Real World Clinical Experience of Biosimilar G-CSF (Grastofil) for Autologous Peripheral Blood Stem Cell Mobilization: Single Center Experience in Canada Following Early Adoption.

Unlabelled: Granulocyte colony-stimulating factor (G-CSF) is the first line treatment for mobilization, most commonly using a regimen of daily filgrastim. The use of biosimilars can provide substantial cost savings to the health care system while delivering comparable efficacy outcomes. In 2016, the Saskatchewan Cancer Agency was a leader in Canada, instituting formulary changed from a G-CSF originator product to a cost savings alternative biosimilar for stem cell mobilization prior to autologous stem cell transplant (ASCT) and for engraftment. The purpose of this study was to investigate the clinical comparability of biosimilar G-CSF to its reference product in a real-world clinical setting and to validate use of the biosimilar in mobilization and engraftment-an indication which had been granted by extrapolation.

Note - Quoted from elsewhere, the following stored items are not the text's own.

-- ==== Sys2Proof/Proofs/ChangeSet.lean ====
section
/-!
PROOFS. The Change Set and ALERT_N as an invariant (R170, R172 to R175). The reporter changes in three ways alone: a
change raised joins it, the CHANGES requests clear places of it, and a reset makes it afresh; each leaves ALERT_N in
agreement with the places. `ChangesFollow` says it of one operation, and every row is made of such operations.
-/

namespace Sys2Proof.Machine

/-- From `s` to `t` the Change Reporter keeps its places, its mask and ALERT_N in agreement. -/
def ChangesFollow (s t : State) : Prop := changesKept s.changes → changesKept t.changes

namespace ChangesFollow

theorem refl (s : State) : ChangesFollow s s := id

theorem trans {s t u : State} (h : ChangesFollow s t) (k : ChangesFollow t u) : ChangesFollow s u := k ∘ h

theorem of_same {s t : State} (h : t.changes = s.changes) : ChangesFollow s t := fun kept => by rwa [h]

/-- An operation that leaves the Change Reporter alone. -/
theorem of_frame {bs : List Block} {s t : State} (h : onlyChanges bs s t) (apart : .changes ∉ bs := by decide) :
    ChangesFollow s t := of_same (frame_changes h apart)

theorem foldl {α : Type} {f : State → α → State} (hf : ∀ s x, ChangesFollow s (f s x)) (xs : List α) (s : State) :
    ChangesFollow s (xs.foldl f s) := by
  induction xs generalizing s with
  | nil => exact refl s
  | cons x xs ih => exact (hf s x).trans (ih _)

/-- A change raised after an operation (R172). -/
theorem raise {s t : State} (h : ChangesFollow s t) (c : Change) : ChangesFollow s (raiseChange c t) :=
  h.trans (raiseChange_kept c t)

theorem raise_same {s t : State} {c : Change} (h : t.changes = s.changes) : ChangesFollow s (raiseChange c t) :=
  (of_same h).raise c

theorem of_same_then {s t u : State} (k : ChangesFollow t u) (h : t.changes = s.changes) : ChangesFollow s u :=
  (of_same h).trans k

end ChangesFollow

/-! ## The reporter afresh (R171) -/

theorem freshChanges_kept (l : LoadedDefaults) : changesKept (freshChanges l) := by
  refine ⟨anyPending_empty.symm, fun i c pending => ?_⟩
  simp [freshChanges] at pending

/-! ## Single operations -/

theorem recomputeInhibit_changesFollow (s : State) : ChangesFollow s (recomputeInhibit s) := by
  unfold recomputeInhibit
  split
  · exact .refl s
  · exact .raise_same rfl

theorem noticeIfSent_changesFollow (n : Notice) (s : State) : ChangesFollow s (noticeIfSent n s) := by
  unfold noticeIfSent
  split
  · exact ChangesFollow.of_same_then (recomputeInhibit_changesFollow _) rfl
  · exact .refl s

theorem drainNotices_changesFollow (s : State) : ChangesFollow s (drainNotices s) := by
  unfold drainNotices
  split
  · exact .refl s
  · exact ChangesFollow.of_same_then (recomputeInhibit_changesFollow _) rfl

/-- The halves at a close: an overrun where the half entered is still held, then the half completed (R141, R142). -/
theorem halvesAt_changesFollow (p : Fin 128) (closed opening : Nat) (s : State) :
    ChangesFollow s (halvesAt p closed opening s) := fun kept => by
  have overrun (held : Bool) (c : Change) : changesKept (if held then reported c s.changes else s.changes) := by
    split
    · exact reported_kept c _ kept
    · exact kept
  rw [halvesAt_changes]
  split
  · exact reported_kept _ _ (overrun _ _)
  · split
    · exact reported_kept _ _ (overrun _ _)
    · exact kept

theorem closeInterval_changesFollow (s : State) : ChangesFollow s (closeInterval s) :=
  ((halvesAt_changesFollow _ _ _ s).trans (.of_frame (turnInterval_frame _))).trans
    (.of_frame (recomputeExposure_frame _))

theorem noteOvershoot_changesFollow (b : Bool) (p : Word32) (s : State) : ChangesFollow s (noteOvershoot b p s) := by
  unfold noteOvershoot
  split
  · exact raiseChange_kept _ s
  · exact .refl s

theorem captureTrace_changesFollow (frame : Word32) (slot : Byte) (p : Snapshot) (s : State) :
    ChangesFollow s (captureTrace frame slot p s) := by
  unfold captureTrace
  split
  · exact .raise_same rfl
  · exact .refl s

theorem missTrace_changesFollow (s : State) : ChangesFollow s (missTrace s) := by
  unfold missTrace
  split
  · exact .refl s
  · exact .raise_same rfl

theorem timingBreak_changesFollow (s : State) : ChangesFollow s (timingBreak s) :=
  (ChangesFollow.of_frame (massClose_frame s)).trans (missTrace_changesFollow _)

/-! ### The parts of a frame event -/

theorem readSupply_changesFollow (s : State) : ChangesFollow s (readSupply s) := by
  simp only [readSupply]
  split
  · exact .of_same rfl
  · exact .raise_same rfl

theorem doWork_changesFollow (w : FrameWork) (s : State) : ChangesFollow s (doWork w s) := by
  cases w with
  | expiry => exact .of_frame (expiryCheck_frame s)
  | intervalCount => exact .of_frame (countInterval_frame s)
  | sampleCounter => exact .of_frame (stepSampleCounter_frame s)
  | dutyStep => exact .of_frame (dutyStep_frame s)
  | supply => exact readSupply_changesFollow s
  | traceMiss =>
    change ChangesFollow s (traceMissCheck s)
    unfold traceMissCheck
    split
    · exact .refl s
    · split
      · exact missTrace_changesFollow s
      · exact .refl s

theorem takeLateWork_changesFollow (s : State) (w : FrameWork) : ChangesFollow s (takeLateWork s w) := by
  unfold takeLateWork
  split
  · exact ChangesFollow.of_same_then (doWork_changesFollow w _) rfl
  · exact .refl s

theorem takeLateWorks_changesFollow (ws : List FrameWork) (s : State) : ChangesFollow s (takeLateWorks ws s) :=
  .foldl takeLateWork_changesFollow ws s

theorem frameEvent_changesFollow (lv : Levels) (late : List FrameWork) (s : State) :
    ChangesFollow s (frameEvent lv late s) :=
  ChangesFollow.of_same_then (takeLateWorks_changesFollow _ _) rfl

/-! ### Samples -/

/-- A zone that changes its state raises its change; one that does not leaves the reporter (R41, R42). -/
theorem updateZone_changesFollow (c : Context) (ts : PerZone Raw) (s : State) (z : Zone) :
    ChangesFollow s (updateZone c ts s z) := fun kept => by
  rw [updateZone_changes]
  split
  · exact kept
  · exact reported_kept _ _ kept

theorem takeSample_changesFollow (ts : PerZone Raw) (s : State) : ChangesFollow s (takeSample ts s) := by
  rw [takeSample_eq]
  have begun : ChangesFollow s (sampleBegun ts s) := .of_same rfl
  exact (begun.trans (.foldl (updateZone_changesFollow _ ts) zones _)).trans (.of_frame (startStopDuty_frame _ _))

/-! ### Working copies replaced, and fault events -/

theorem applySet_changesFollow (set : StagingSet) (s : State) : ChangesFollow s (applySet set s) := by
  have placed : ChangesFollow s
      (s.setCarriers { entries := set.entries, slotsPerFrame := set.slotsPerFrame, staging := .closed }) := .of_same rfl
  have replaced := placed.trans (.of_frame (replaceWorkingCopy_frame set.workingCopy _))
  exact (replaced.trans (.of_frame (massCloseOnChange_frame s.carriers.slotsPerFrame _))).raise _

theorem applySwitch_changesFollow (w : Switch) (s : State) : ChangesFollow s (applySwitch w s) := by
  have taken : ChangesFollow s (s.setPolicy { s.policy with pendingSwitch := none }) := .of_same rfl
  exact (taken.trans (.of_frame (performSwitch_frame w _))).raise _

theorem cancelSwitch_changesFollow (s : State) : ChangesFollow s (cancelSwitch s) := by
  unfold cancelSwitch
  split
  · exact .refl s
  · exact .raise_same rfl

theorem dropStagingOnExit_changesFollow (s : State) : ChangesFollow s (dropStagingOnExit s) := by
  unfold dropStagingOnExit
  split
  · exact .refl s
  all_goals exact .raise_same rfl

theorem writeExit_changesFollow (r : ExitRecord) (s : State) : ChangesFollow s (writeExit r s) :=
  .raise_same rfl

theorem fallbackExit_changesFollow (c : FaultClass) (f : Fin 6) (s : State) :
    ChangesFollow s (fallbackExit c f s) := by
  have saved : ChangesFollow s (saveWorkingCopy s) := .of_same rfl
  have loaded := saved.trans (.of_frame (loadSlot_frame f _))
  have left := (loaded.trans (cancelSwitch_changesFollow _)).trans (dropStagingOnExit_changesFollow _)
  exact left.trans (.of_same_then (writeExit_changesFollow _ _) rfl)

theorem takeFault_changesFollow (c : FaultClass) (s : State) : ChangesFollow s (takeFault c s) := by
  obtain ignored | merged | absorbed | ⟨-, left⟩ := takeFault_cases c s
  · rw [ignored]; exact .refl s
  · rw [merged, mergeExit]
    split
    · exact .refl s
    · exact writeExit_changesFollow _ s
  · rw [absorbed]; exact writeExit_changesFollow _ s
  · rw [left]; exact fallbackExit_changesFollow c _ s

theorem faultIfRaised_changesFollow (c : FaultClass) (first : List FrameWork) (s : State) :
    ChangesFollow s (faultIfRaised c first s) := by
  unfold faultIfRaised
  split
  · exact (takeLateWorks_changesFollow first s).trans (.of_same_then (takeFault_changesFollow c _) rfl)
  · exact .refl s

theorem drainFaults_changesFollow (n : Nat) (s : State) : ChangesFollow s (drainFaults n s) := by
  induction n generalizing s with
  | zero => exact .refl s
  | succ n ih =>
    unfold drainFaults
    split
    · exact .refl s
    · exact ChangesFollow.of_same_then ((takeFault_changesFollow _ _).trans (ih _)) rfl

/-! ## The work due after a frame event -/

theorem sampleIfDue_changesFollow (ts : PerZone Raw) (s : State) : ChangesFollow s (sampleIfDue ts s) := by
  unfold sampleIfDue
  split
  · exact (takeLateWork_changesFollow s _).trans (takeSample_changesFollow ts _)
  · exact .refl s

theorem closeIfDue_changesFollow (s : State) : ChangesFollow s (closeIfDue s) := by
  unfold closeIfDue
  split
  · exact (takeLateWork_changesFollow s _).trans (closeInterval_changesFollow _)
  · exact .refl s

theorem applyIfDue_changesFollow (first : List FrameWork) (s : State) : ChangesFollow s (applyIfDue first s) := by
  simp only [applyIfDue, applyCommitted]
  split
  · refine (takeLateWorks_changesFollow first s).trans ?_
    split
    · exact .of_same rfl
    · exact .of_same rfl
    · exact ChangesFollow.of_same_then (applySet_changesFollow _ _) rfl
  · exact .refl s

theorem switchIfDue_changesFollow (first : List FrameWork) (s : State) : ChangesFollow s (switchIfDue first s) := by
  simp only [switchIfDue, applyPendingSwitch]
  split
  · refine ((takeLateWorks_changesFollow first s).trans (.of_frame (clearHoldIfDue_frame _))).trans ?_
    split
    · exact .of_same rfl
    · exact ChangesFollow.of_same_then (applySwitch_changesFollow _ _) rfl
  · exact .refl s

theorem alignTimeoutIfDue_changesFollow (s : State) : ChangesFollow s (alignTimeoutIfDue s) := by
  unfold alignTimeoutIfDue
  split
  · exact .raise_same rfl
  · exact .refl s

theorem coastLimitIfDue_changesFollow (s : State) : ChangesFollow s (coastLimitIfDue s) := by
  unfold coastLimitIfDue
  split
  · have free := ChangesFollow.of_frame (setTiming_frame { s.timing with state := .free, coastCount := 0 } s)
    exact ((free.trans (timingBreak_changesFollow _)).raise _).trans (.of_frame (raiseFault_frame _ _))
  · exact .refl s

theorem settle_changesFollow (s : State) : ChangesFollow s (settle s) := by
  rw [settle_eq]
  refine .trans ?_ (drainNotices_changesFollow _)
  refine .trans ?_ (drainFaults_changesFollow _ _)
  refine .trans ?_ (coastLimitIfDue_changesFollow _)
  refine .trans ?_ (alignTimeoutIfDue_changesFollow _)
  refine .trans ?_ (switchIfDue_changesFollow [] _)
  refine .trans ?_ (applyIfDue_changesFollow [] _)
  refine .trans ?_ (.of_frame (clearHoldIfDue_frame _))
  refine .trans ?_ (sampleIfDue_changesFollow _ _)
  exact (takeLateWorks_changesFollow frameWorks s).trans (closeIfDue_changesFollow _)

/-! ## The pacer and the strobe -/

theorem timedEvent_changesFollow (lv : Levels) (late : List FrameWork) (u : Timing) (s : State) :
    ChangesFollow s (frameEvent lv late (s.setTiming u)) := frameEvent_changesFollow lv late (s.setTiming u)

theorem settleAt_changesFollow (t : Moment) (s : State) : ChangesFollow s (advanceTo t (settle s)) :=
  (settle_changesFollow s).trans (.of_frame (advanceTo_frame t _))

theorem pacerExpires_changesFollow (lv : Levels) (late : List FrameWork) (s : State) :
    ChangesFollow s (pacerExpires lv late s) := by
  simp only [pacerExpires]
  split
  · exact .refl s
  · exact (settleAt_changesFollow _ s).trans (timedEvent_changesFollow lv late _ _)

theorem strobeTaken_changesFollow (lv : Levels) (late : List FrameWork) (s : State) :
    ChangesFollow s (strobeTaken lv late s) := by
  unfold strobeTaken
  split
  · exact .refl s
  · exact (timedEvent_changesFollow lv late _ s).raise _
  · unfold strobeCounts
    split
    · exact .refl s
    · exact timedEvent_changesFollow lv late _ s
  · unfold strobeRelocks
    split
    · exact (ChangesFollow.of_frame (setTiming_frame _ s)).raise _
    · exact (timedEvent_changesFollow lv late _ s).raise _

theorem strobeLost_changesFollow (lv : Levels) (late : List FrameWork) (s : State) :
    ChangesFollow s (strobeLost lv late s) := by
  simp only [strobeLost]
  split
  · exact .refl s
  · exact ((settleAt_changesFollow _ s).trans (timedEvent_changesFollow lv late _ _)).raise _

Methods: A retrospective chart review was completed including all patients diagnosed with a hematological malignancy between 2012 and 2018 who underwent ASCT. To assess real-world outcomes across a diverse population, successful CD34+ stem cell collection was compared between patients mobilized with originator filgrastim, Neupogen, and biosimilar filgrastim, Grastofil. Additional comparisons included the number of apheresis required, time to absolute neutrophil count (ANC) engraftment, platelet engraftment, length of hospital stay, and Plerixafor use.

Results: 217 patients were mobilized and transplanted during the study period. There was no statistically significant difference in success rate between patients mobilized with biosimilar filgrastim and those who had received originator G-CSF (100% vs. 92.4%, = 0.075). Neither disease type, nor concurrent chemomobilization regimen resulted in a detectable difference between the two G-CSF products in successful stem cell harvest. Engraftment was highly similar between groups, as demonstrated by ANC recovery (11.6 days Neupogen vs. 11.6 days Grastofil), platelet recovery (14.0 days Neupogen vs. 14.2 days Grastofil), and total length of hospital stay (22.4 days Neupogen vs. 22.3 days Grastofil). No statistically significant difference in adjunctive use of Plerixafor was observed between Neupogen and Grastofil patients (25.9% vs. 23.4%, = 0.72).

Conclusion: Extrapolation of indications for biosimilars is justified. This real-world evidence builds upon registrational studies to confirm that no clinically meaningful differences were detected between originator Neupogen and biosimilar Grastofil in the setting of PBSC mobilization and engraftment post ASCT. Biosimilars are as safe and effective as originator products. Implementation across all approved indications without hesitation maximizes cost savings to the provincial system, allowing for more optimal allocation of health care resources.